We can compare a CPU to a basic highway with four lanes. As more and more cars enter (assuming no signal on the on-ramp), traffic starts to build up and throughput decreases. However, cars enter and exit freely.
GPUs, on the other hand, are like a highway with a 100 lanes. However, cars have to wait for a signal before they can enter or exit, resulting in possible latency despite absurdly high throughput. For a given cohort of cars on the highway, the slowest car defines the driving time for all other cars. To minimize latency, the highway is endowed with an exceedingly large number of lanes.
CPU vs. CPU+GPU Performance
Based on projects funded by NSF's Petascale Computing Resource Allocations, heterogeneous systems based on CPU and GPU computing units are generally capable of 2.5 to 7 times greater performance over pure CPU implementations.

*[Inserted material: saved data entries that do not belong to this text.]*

/-- The local windows (R121): the storage an address names, or the trap it raises. -/
def State.decodeLocal (s : State) (c k : Nat) (p : Priv) (va : Word) : Except Trouble Nat :=
  let off := va.toNat % 2 ^ 40
  let h := hamOf c
  let z := s.slices h
  let base := s.sliceBase c k
  if off < 0x100000 then .ok (commonsBase h + off)
  else if off < 0x200000 then if p = .kernel then .error (.trap 0x05 va) else .ok (commonsBase h + off)
  else if off < 0x240000 then .ok (stashBase c + (off - 0x200000))
  else if 0x300000 ≤ off && off < 0x310000 then
    if k ≠ 4 && off - 0x300000 < z.1 then .ok (base.1 + (off - 0x300000)) else .error (.trap 0x04 va)
  else if 0x310000 ≤ off && off < 0x314000 then
    if k ≠ 4 && off - 0x310000 < z.2 then .ok (base.2 + (off - 0x310000)) else .error (.trap 0x04 va)
  else .error (.trap 0x04 va)

/-- Whether kernel code may touch an address of a commons: not its system area, and of the channel buffers nothing but
by CHSEND and CHRECV (R130). -/
def State.kernelMay (s : State) (p : Priv) (pa : Nat) : Bool :=
  match s.region pa with
  | .commons h => p ≠ .kernel || pa - commonsBase h < 0xF0000
  | .control => false
  | _ => true

/-- The place of a translated or decoded local physical address, as a hamlet sees it. -/
def State.placeOf (s : State) (h : Nat) (pa : Nat) (device : Bool) : Place :=
  match s.region pa with
  | .stash c => if hamOf c = h && !device then .near pa else .far pa device
  | .commons g => if g = h && !device then .near pa else .far pa device
  | _ => .global pa device

/-- An address decoded or translated for a context of a core, under a table and at a privilege (R121, R135 to R141). A leaf
of another package sends the access there, under a stash window too (R137; log entry 33); under a stash window a page of device type
is served from the window as any other (log entry 116). -/
def State.resolveFor (s : State) (c k : Nat) (root : Word) (p : Priv) (va : Word) (kind : Access) :
    Except Trouble (Place × State) :=
  if !canonical va then .error (.trap 0x04 va)
  else if localWindow va then
    match s.decodeLocal c k p va with
    | .error t => .error t
    | .ok pa => if s.kernelMay p pa then .ok (.near pa, s) else .error (.trap 0x05 va)
  else
    let write := kind = .write || kind = .atomic
    match s.translateLeaf c root (va.toNat % 2 ^ 57) write with
    | .error (.absent lv) => .error (.page 0 lv va)
    | .error (.bad l) => .error (.bad l)
    | .error _ => .error (.trap 0x05 va)
    | .ok (t, s') =>
      match leafGrant t.leaf kind p with
      | .permission => .error (.trap 0x05 va)
      | .pager => .error (.page 1 ((65 - min t.bits 48) / 9) va)
      | .ok =>
        let s := s'.useLeaf c t write
        let device : Bool := fld t.leaf 62 60 = 1
        let pa := t.pbase + va.toNat % 2 ^ t.bits
        let pa := if t.pkg = s.pkgid then s.forwarded pa else pa
        if !s.kernelMay p pa then .error (.trap 0x05 va)
        else if t.pkg ≠ s.pkgid then .ok (.foreign t.pkg pa device, s)
        else
          match winOf (s.ham (hamOf c)).windows va with
          | some d => .ok (.window (winStash d va) pa d, s)
          | none => .ok (s.placeOf (hamOf c) pa device, s)

/-- Whether the pager has answered 1 or 2 for the page of an address, to the instruction at the pc: to its fetch, or to an
access of it (R144). -/
def State.refused (s : State) (va : Word) (exec : Bool) : Bool :=
  match s.me.answer with
  | some a => a.val ≠ 0 && a.val ≤ 2 && a.page.toNat = va.toNat % 2 ^ 57 / 4096 * 4096
                && ((s.me.strand.map Strand.pfetch).getD false) = exec
  | none => false

/-- The handler context, and a context that handles a trap, never wait for the pager: Translation Absent (R142, 17 R407). -/
def State.hardened (s : State) : Trouble → Trouble
  | .page c l va => if s.onHandler || s.me.handling then .trap 0x04 va else .page c l va
  | t => t

/-- An address resolved for the acting context. An access that waited for a pager future which the pager completed with 1 or
2 raises the trap that this names, whatever the table says now (R144). -/
def State.resolve (s : State) (va : Word) (kind : Access) : Except Trouble (Place × State) :=
  if s.refused va (kind = .exec) then .error (.trap (if (s.me.answer.map Answer.val) = some 1 then 0x04 else 0x05) va)
  else
    match s.resolveFor s.curCore s.curCtx s.me.tblroot s.me.priv va kind with
    | .ok r => .ok r
    | .error t => .error (s.hardened t)

/-! ### Reading and writing a place, within one line -/

/-- Physical address of the memory behind a window line: found by the launch's table. -/
def State.windowHome (s : State) (h : Nat) (d : BitVec 128) (stash : Nat) : Option Nat :=
  match s.launchOf h with
  | none => none
  | some l =>
    let va := fld d 127 83 * 4096 + (stash - (stashBase (8 * fld d 7 0 + fld d 10 8) + fld d 69 64 * 4096))
    match s.translateLeaf (8 * h) l.tblroot va true with
    | .ok (t, _) => some (s.forwarded (t.pbase + va % 2 ^ t.bits))
    | .error _ => none

/-- The lines of a hamlet's windows that stand for a line of global memory: their keys. -/
def State.windowsOf (s : State) (h line : Nat) : List Nat :=
  let x := s.ham h
  (x.winLines.map Prod.fst).filter fun key =>
    let st := 0x3D0000000000 + 64 * key
    match (x.windows.map Window.desc).find? fun d =>
        let lo := stashBase (8 * fld d 7 0 + fld d 10 8) + fld d 69 64 * 4096
        lo ≤ st && st < lo + (fld d 75 70 + 1) * 4096 with
    | some d => (s.windowHome h d st).map (· / 64 * 64) = some line
    | none => false

/-- The window that holds a stash line. -/
def winAt (ws : List Window) (stash : Nat) : Option (BitVec 128) :=
  (ws.map Window.desc).find? fun d =>
    let lo := stashBase (8 * fld d 7 0 + fld d 10 8) + fld d 69 64 * 4096
    lo ≤ stash && stash < lo + (fld d 75 70 + 1) * 4096

/-- The bytes of a line of global memory as a hamlet sees them: at the home, but for those that the hamlet holds dirty, in its
L1s or in a stash window (05 R125, 06 R153). -/
def State.hamletLine (s : State) (h line : Nat) : Row :=
  let home := rowOf (s.homeRead line 64)
  let r := match find (s.ham h).lines line with
    | some l => merge home l.data (byteMask l.dirty)
    | none => home
  (s.windowsOf h line).foldl (fun r key =>
    merge r (rowOf (memRead s.mem (0x3D0000000000 + 64 * key) 64)) (byteMask (look (⟨0, 0⟩ : WinLine) (s.ham h).winLines key).dirty)) r

/-- Bytes of global memory that no L1 of a hamlet holds, as it sees them. -/
def State.hamletRead (s : State) (h pa n : Nat) : List Byte :=
  if (s.ham h).winLines.isEmpty then s.homeRead pa n
  else bytesOf n ((s.hamletLine h (pa / 64 * 64)).toNat >>> (8 * (pa % 64)))

/-- The mask of listed bytes from an offset on. -/
def maskOf (off : Nat) (bs : List (Nat × Byte)) : BitVec 64 :=
  bs.foldl (fun acc (i, _) => acc ||| (1 <<< (off + i) : BitVec 64)) 0

/-- A line that an acquire has left with its dirty bytes alone, read again (06 R148). -/
def State.completeLine (s : State) (h line : Nat) (l : Line) : Line :=
  { l with data := merge (s.hamletLine h line) l.data (byteMask l.valid), valid := BitVec.allOnes 64, bad := s.listedLine line }

/-- Bytes written in one copy of a hamlet are seen in its L1s' copy, where they are no longer dirty (05 R125, 06 R153). -/
def State.shareL1 (s : State) (h pa : Nat) (bs : List (Nat × Byte)) : State :=
  match find (s.ham h).lines (pa / 64 * 64) with
  | none => s
  | some l =>
    let m := maskOf (pa % 64) bs
    s.setLine h (pa / 64 * 64) { l with data := rowPut l.data (pa % 64) bs, dirty := l.dirty &&& ~~~ m, valid := l.valid ||| m }

/-- Bytes written in one copy of a hamlet are seen in its window lines, but for the one of a key. -/
def State.shareWin (s : State) (h pa : Nat) (bs : List (Nat × Byte)) (skip : Option Nat) : State :=
  if (s.ham h).winLines.isEmpty then s
  else
    ((s.windowsOf h (pa / 64 * 64)).filter fun key => some key ≠ skip).foldl (fun t key =>
      let w := look (⟨0, 0⟩ : WinLine) (t.ham h).winLines key
      let m := maskOf (pa % 64) bs
      let t := { t with mem := memPut t.mem (0x3D0000000000 + 64 * key + pa % 64) bs }
      t.setHam h { t.ham h with
        winLines := put (t.ham h).winLines key { dirty := w.dirty &&& ~~~ m, valid := w.valid ||| m } }) s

Software development for heterogeneous systems is the most significant challenge preventing broader usage of CPU-GPU technology. Specifically, developers need good libraries that scale and are portable. While this is an active area of research, the technology is still new and the software barrier is likely keeping many researchers that would benefit from GPU-based supercomputers on the side-lines. Of primary concern is memory management between the GPU and CPU.
Scalability and Portability
Scalable applications are those that run on new generations of the same core. Alternatively, a scalable app runs efficiently on more of the same cores it was developed on.
Portable applications can run on different types of cores (Intel, AMD, NVIDIA) with different interfaces and system organization.
The time required to develop an application for a supercomputer is substantial. To paraphrase Professor Hwu at UIUC, the development of scalable and portable libraries may be the best legacy this generation of developers can leave for the future.
Limitations of Heterogeneous Systems
Regardless of what system you are running on, algorithmic complexity is a primary concern. Even on a supercomputer, algorithms with quadratic or n log(n) complexity can grow to the point that calculations are not feasible.